Its been a month since my wife left me. i love her dearly and want nothing more than to have her back as my wife. we have been married for 6 years this past April and have a wonderful 2 yrs old girl. i have tried everything i know how to change her mind. i don't understand what went wrong. we always had such a loving and caring relationship. very supportive of each other and very close. she says she doesnt love me the same way any more.everyone around us is flabbergasted. everyone always told us they looked up to us as a couple. she says its because i lost sight of my obligations as a father, husband and a man. i dont understand how that could be. i know i havent worked in a year. its not that i didnt want too. i went back to school to work on getting my associates degree. we talked about it before a decision was made. i havent been hounding her to come back. i have been giving her space, sending her the occasional "i hope you are having a good day" text. i just dont want to push her further away. at the same time i dont want her to think that i dont care by not putting in the effort. im lost, i truly feel torn apart by this. it seems like a few months ago she was so happy to be a family. always say to family and friends how wonderful i husband and father i was. i dont know what changed or how to change it back. i suggested marriage counseling but she refuses. says it will just stretch out her unhappiness. i just want my family back and i am at a loss on what to do. any advice?


----------



## CanadianGuy (Jun 17, 2012)

I feel for you. 

http://ezinearticles.com/?Boundaries---Save-Your-Marriage-or-Relationship&id=542526

http://talkaboutmarriage.com/coping-infidelity/24796-just-let-them-go.html

Maybe these will help.


----------



## ScrewedEverything (May 14, 2013)

Donny, I'm sorry for what you are going through. Can you flesh this out with some more details because it just isn't coming together for me. You went back to school and aren't working. Obviously that is going to create financial issues and put more pressure on her. But did she really just up and leave you out of the blue? She didn't approach you and say "this is too hard, I need you to go back to work?" Is there anything else going on? Were you taking care of your daughter and the house or were you spending your out of school time doing your own thing? What are we missing?


----------



## cdbaker (Nov 5, 2010)

There is definitely more to this story than has been said. Women don't typically just up and leave for no reason. They also often struggle to be direct about their feelings, but I'm sure she left a lot of hints along the way. Unfortunately, it is often when they walk out that we finally realize how bad things have gotten, which is what seems to be what has happened with you. Usually by that time, she has built up the strength/resolve to push forward with ending the marriage and to ward off any efforts you might make to stop her, but now is the time to do everything you can to be introspective and understand where you went wrong and what you can do to correct YOU.

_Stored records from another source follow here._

-- ==== Sys2Proof/Machine/Step.lean ====
section
/-! DEFINITION. One step of the machine: the next turn, taken, at the implementation's STRETCH_LIMIT. -/

namespace Sys2Proof.Machine

/-- One atomic step of one agent (R54). -/
def step (s : State) : Host.Outcome State Fault Refusal := stepWith Config.stretchLimit s

/-- The state in which the very next step is the Host's CMD write of the table word's byte, which is how an instruction is issued
(R47, R48; log 2). -/
def State.withFetchWord (s : State) (nbits w : Nat) : State :=
  s.withHostOp (.write Reg.cmd.offset (tableByte nbits w))

end Sys2Proof.Machine
end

And yes, not working for a year sounds like a huge relationship red flag, especially for the husband. Go get a job. If you are in school, stay in school and work nights or whenever you can. Maybe that is unrelated to her leaving but I'm 99% confident that has been part of the issue.


----------



## cdbaker (Nov 5, 2010)

Just read your posts in the other forum sections. It looks pretty darn clear that there is another guy involved. Women require security, they cling to it, and they won't readily leave it without a darn good reason or if they have another source of security already lined up. Since she hasn't made a "pretty darn good reason" clear to you yet (like drug/alcohol addiction, physical abuse, gambling, being a dead beat, child abuser, etc.) then I'm feeling 95% positive that this is a case of her having found a new guy.

I'd wager that she's been unhappy for a long time, maybe by your actions or in-action, or that combined with depression, post-partum or otherwise. That can leave a woman very, very vulnerable to another guy, where all he needs to do is lend a listening ear or offer even the simplest of compliments for her to feel a wave of good feelings wash over her. Like feeling valued, attractive, worthwhile, cared for, etc. It's like a drug, and it doesn't take long for it to lead her astray.


----------